DATA PROVIDED —
[Start of section]

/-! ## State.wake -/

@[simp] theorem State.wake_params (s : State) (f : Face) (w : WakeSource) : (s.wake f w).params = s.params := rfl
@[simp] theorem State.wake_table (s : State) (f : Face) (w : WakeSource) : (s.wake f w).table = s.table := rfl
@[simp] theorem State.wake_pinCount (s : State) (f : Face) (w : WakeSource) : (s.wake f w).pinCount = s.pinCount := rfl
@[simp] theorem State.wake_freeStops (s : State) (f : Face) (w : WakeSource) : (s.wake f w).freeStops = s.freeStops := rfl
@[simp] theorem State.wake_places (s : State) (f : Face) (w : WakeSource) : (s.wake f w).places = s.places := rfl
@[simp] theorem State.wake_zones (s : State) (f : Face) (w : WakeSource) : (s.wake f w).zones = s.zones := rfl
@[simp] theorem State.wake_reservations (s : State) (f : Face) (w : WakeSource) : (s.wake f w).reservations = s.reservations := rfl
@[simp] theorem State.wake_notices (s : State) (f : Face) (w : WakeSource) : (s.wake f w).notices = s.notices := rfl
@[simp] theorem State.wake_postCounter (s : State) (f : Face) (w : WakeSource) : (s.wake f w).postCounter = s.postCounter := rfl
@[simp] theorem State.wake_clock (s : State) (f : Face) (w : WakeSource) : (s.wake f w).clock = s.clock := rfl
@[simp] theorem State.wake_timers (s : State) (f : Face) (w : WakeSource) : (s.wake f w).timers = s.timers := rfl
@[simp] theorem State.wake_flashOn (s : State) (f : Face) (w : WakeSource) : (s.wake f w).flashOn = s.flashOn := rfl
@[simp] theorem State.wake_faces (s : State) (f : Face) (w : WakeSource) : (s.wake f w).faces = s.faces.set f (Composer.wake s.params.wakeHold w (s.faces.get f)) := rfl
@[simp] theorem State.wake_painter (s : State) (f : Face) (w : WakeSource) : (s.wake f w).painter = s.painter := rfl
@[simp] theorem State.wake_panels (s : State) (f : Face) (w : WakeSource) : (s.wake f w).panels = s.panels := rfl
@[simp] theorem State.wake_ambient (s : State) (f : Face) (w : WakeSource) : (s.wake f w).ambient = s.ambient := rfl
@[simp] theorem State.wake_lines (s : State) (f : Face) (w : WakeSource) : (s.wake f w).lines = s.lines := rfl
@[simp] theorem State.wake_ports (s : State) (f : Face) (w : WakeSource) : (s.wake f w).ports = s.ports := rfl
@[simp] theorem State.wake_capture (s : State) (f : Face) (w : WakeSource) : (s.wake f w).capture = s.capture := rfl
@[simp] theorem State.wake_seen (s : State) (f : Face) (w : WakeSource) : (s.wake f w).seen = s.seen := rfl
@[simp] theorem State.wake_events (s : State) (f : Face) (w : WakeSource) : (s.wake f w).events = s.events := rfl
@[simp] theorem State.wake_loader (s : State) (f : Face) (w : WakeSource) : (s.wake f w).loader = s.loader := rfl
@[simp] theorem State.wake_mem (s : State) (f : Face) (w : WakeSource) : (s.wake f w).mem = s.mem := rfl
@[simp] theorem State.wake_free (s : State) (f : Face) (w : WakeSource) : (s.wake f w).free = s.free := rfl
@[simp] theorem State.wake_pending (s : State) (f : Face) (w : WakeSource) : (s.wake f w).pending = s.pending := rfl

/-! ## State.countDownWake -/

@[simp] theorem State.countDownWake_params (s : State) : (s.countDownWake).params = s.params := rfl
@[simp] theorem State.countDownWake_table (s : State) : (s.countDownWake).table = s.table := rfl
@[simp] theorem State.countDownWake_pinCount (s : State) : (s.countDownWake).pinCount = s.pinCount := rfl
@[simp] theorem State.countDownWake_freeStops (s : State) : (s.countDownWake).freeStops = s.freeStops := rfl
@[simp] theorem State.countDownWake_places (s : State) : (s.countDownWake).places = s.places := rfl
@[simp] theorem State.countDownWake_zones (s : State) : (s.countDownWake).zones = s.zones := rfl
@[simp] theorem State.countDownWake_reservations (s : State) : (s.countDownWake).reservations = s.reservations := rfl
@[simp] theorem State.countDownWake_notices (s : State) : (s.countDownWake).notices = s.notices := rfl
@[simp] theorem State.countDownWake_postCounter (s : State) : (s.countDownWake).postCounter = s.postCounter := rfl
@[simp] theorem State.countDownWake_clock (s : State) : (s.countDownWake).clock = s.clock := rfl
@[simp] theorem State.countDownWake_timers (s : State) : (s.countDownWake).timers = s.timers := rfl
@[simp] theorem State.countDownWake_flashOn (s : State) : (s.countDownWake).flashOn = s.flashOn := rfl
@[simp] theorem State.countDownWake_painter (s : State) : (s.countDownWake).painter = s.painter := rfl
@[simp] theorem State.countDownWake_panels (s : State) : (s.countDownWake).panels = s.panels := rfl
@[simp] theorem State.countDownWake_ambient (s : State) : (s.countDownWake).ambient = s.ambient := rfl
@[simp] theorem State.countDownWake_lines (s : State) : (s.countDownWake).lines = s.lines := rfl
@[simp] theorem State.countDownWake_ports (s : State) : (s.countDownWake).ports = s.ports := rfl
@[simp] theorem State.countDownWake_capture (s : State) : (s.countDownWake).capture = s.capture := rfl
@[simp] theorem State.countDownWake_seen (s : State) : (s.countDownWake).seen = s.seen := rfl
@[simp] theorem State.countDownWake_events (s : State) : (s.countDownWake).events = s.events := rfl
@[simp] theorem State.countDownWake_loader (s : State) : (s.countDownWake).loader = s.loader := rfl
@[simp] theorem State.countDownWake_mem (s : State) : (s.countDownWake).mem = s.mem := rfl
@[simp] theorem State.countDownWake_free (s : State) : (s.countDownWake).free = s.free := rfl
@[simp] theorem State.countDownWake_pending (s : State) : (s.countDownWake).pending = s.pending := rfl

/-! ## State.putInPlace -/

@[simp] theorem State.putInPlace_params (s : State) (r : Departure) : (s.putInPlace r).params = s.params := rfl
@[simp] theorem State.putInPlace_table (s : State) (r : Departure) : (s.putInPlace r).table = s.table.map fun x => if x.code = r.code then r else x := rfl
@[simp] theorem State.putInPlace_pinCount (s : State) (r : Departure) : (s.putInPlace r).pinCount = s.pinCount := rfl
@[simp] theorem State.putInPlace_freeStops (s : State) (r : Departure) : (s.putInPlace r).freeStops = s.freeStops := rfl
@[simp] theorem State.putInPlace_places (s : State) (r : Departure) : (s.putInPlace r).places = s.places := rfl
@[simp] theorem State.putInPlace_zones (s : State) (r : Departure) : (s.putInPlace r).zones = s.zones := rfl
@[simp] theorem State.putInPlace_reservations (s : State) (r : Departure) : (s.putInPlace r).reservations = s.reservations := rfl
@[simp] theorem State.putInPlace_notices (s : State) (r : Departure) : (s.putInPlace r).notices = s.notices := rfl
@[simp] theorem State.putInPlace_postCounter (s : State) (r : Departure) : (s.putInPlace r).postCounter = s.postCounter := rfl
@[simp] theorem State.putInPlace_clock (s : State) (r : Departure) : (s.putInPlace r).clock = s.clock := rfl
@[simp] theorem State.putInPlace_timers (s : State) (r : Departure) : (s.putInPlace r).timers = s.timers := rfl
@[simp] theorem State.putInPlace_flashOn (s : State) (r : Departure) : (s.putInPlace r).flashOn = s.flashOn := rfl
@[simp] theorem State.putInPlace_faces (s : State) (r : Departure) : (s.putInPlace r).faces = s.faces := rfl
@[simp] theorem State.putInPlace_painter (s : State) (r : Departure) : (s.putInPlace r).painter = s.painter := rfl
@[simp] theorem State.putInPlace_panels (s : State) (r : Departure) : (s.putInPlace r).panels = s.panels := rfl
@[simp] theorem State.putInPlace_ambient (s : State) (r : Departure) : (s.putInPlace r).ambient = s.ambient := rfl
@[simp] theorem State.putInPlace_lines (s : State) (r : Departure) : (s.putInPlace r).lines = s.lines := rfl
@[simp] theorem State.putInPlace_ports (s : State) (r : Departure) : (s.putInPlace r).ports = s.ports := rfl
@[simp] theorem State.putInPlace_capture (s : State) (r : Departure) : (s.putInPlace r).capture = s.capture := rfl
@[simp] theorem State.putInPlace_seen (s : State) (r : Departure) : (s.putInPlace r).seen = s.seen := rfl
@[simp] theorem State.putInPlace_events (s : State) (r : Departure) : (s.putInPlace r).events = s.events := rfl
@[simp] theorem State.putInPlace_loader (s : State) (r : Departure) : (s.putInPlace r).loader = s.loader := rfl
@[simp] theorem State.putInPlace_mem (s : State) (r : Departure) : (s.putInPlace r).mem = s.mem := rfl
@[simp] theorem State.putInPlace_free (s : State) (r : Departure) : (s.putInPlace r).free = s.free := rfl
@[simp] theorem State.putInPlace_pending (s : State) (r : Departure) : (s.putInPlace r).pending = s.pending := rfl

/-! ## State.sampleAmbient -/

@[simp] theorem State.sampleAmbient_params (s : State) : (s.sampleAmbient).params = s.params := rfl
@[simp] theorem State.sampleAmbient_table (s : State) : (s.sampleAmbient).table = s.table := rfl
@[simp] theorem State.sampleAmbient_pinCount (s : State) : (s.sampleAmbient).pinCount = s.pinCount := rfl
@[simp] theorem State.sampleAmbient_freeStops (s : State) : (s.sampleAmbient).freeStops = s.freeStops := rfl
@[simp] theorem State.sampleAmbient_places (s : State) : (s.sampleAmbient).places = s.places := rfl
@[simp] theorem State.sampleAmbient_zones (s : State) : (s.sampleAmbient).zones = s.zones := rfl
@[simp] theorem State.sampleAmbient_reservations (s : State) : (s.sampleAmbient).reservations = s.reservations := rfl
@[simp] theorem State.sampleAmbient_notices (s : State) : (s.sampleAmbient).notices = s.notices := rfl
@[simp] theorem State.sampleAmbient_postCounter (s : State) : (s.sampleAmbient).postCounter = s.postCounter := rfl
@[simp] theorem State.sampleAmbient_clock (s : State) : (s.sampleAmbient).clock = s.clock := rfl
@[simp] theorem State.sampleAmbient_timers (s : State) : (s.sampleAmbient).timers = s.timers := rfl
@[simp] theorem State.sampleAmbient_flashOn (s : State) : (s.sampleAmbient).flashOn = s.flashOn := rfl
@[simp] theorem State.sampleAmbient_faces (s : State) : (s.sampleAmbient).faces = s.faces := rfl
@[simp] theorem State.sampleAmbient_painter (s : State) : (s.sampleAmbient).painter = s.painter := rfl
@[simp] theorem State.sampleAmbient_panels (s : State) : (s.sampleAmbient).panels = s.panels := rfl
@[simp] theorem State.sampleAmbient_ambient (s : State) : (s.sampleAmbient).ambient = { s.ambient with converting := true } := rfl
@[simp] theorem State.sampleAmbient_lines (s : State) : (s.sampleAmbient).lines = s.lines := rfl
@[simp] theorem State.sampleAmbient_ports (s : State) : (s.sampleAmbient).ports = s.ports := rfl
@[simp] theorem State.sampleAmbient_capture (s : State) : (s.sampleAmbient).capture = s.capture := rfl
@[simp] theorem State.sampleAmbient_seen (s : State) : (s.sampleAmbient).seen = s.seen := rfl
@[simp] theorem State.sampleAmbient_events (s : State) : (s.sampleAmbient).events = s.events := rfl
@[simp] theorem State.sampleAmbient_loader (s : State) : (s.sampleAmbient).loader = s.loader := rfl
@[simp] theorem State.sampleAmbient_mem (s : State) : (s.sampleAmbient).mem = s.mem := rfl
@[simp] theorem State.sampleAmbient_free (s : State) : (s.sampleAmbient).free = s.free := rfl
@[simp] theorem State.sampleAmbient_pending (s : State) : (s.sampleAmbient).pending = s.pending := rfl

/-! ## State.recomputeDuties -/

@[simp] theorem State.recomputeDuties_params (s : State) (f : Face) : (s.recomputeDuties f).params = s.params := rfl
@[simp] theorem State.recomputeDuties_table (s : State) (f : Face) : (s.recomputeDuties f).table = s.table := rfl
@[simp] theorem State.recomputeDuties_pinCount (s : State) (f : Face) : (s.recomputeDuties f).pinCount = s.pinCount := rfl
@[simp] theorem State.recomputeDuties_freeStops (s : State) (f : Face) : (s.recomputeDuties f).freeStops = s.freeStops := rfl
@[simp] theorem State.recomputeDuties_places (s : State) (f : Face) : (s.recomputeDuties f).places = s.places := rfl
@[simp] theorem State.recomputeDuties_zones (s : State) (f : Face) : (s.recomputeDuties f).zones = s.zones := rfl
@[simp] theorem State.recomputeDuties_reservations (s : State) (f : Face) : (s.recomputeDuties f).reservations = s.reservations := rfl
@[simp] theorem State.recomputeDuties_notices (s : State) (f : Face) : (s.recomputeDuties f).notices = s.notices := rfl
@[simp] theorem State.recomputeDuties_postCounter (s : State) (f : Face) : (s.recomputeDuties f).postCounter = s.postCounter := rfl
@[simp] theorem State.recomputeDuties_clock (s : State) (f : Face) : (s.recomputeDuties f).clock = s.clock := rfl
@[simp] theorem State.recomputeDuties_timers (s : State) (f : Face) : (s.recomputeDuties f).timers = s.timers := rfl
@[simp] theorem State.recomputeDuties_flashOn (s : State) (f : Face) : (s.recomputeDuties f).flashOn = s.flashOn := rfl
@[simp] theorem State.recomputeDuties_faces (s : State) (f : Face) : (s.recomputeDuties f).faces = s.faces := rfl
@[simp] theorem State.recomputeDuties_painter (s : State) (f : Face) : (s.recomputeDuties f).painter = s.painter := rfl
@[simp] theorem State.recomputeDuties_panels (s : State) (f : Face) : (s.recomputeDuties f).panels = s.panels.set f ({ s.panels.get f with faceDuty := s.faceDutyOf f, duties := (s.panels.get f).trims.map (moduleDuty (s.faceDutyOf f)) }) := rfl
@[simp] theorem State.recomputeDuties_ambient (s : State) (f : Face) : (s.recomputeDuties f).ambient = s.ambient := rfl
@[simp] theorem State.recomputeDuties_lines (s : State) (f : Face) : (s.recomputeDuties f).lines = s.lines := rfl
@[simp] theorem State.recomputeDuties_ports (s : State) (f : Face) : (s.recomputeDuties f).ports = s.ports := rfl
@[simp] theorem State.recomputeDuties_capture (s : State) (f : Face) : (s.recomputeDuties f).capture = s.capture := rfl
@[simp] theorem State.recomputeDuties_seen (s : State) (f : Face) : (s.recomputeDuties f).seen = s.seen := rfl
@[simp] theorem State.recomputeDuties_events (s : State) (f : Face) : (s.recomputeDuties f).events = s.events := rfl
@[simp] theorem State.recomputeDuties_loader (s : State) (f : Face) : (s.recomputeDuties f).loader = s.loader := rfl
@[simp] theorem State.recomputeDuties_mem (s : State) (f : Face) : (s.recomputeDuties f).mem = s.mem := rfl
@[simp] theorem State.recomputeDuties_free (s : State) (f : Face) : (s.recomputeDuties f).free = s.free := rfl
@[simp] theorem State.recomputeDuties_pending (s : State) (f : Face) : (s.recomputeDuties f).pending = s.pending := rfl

[End of section]

DESCRIPTION OF THE TASK — The line with "w).reservations = s.reservations := rfl" marks the end; reproduce exactly every line from the start of the entries up to it, that line included.

SOLUTION —
/-! ## State.wake -/

@[simp] theorem State.wake_params (s : State) (f : Face) (w : WakeSource) : (s.wake f w).params = s.params := rfl
@[simp] theorem State.wake_table (s : State) (f : Face) (w : WakeSource) : (s.wake f w).table = s.table := rfl
@[simp] theorem State.wake_pinCount (s : State) (f : Face) (w : WakeSource) : (s.wake f w).pinCount = s.pinCount := rfl
@[simp] theorem State.wake_freeStops (s : State) (f : Face) (w : WakeSource) : (s.wake f w).freeStops = s.freeStops := rfl
@[simp] theorem State.wake_places (s : State) (f : Face) (w : WakeSource) : (s.wake f w).places = s.places := rfl
@[simp] theorem State.wake_zones (s : State) (f : Face) (w : WakeSource) : (s.wake f w).zones = s.zones := rfl
@[simp] theorem State.wake_reservations (s : State) (f : Face) (w : WakeSource) : (s.wake f w).reservations = s.reservations := rfl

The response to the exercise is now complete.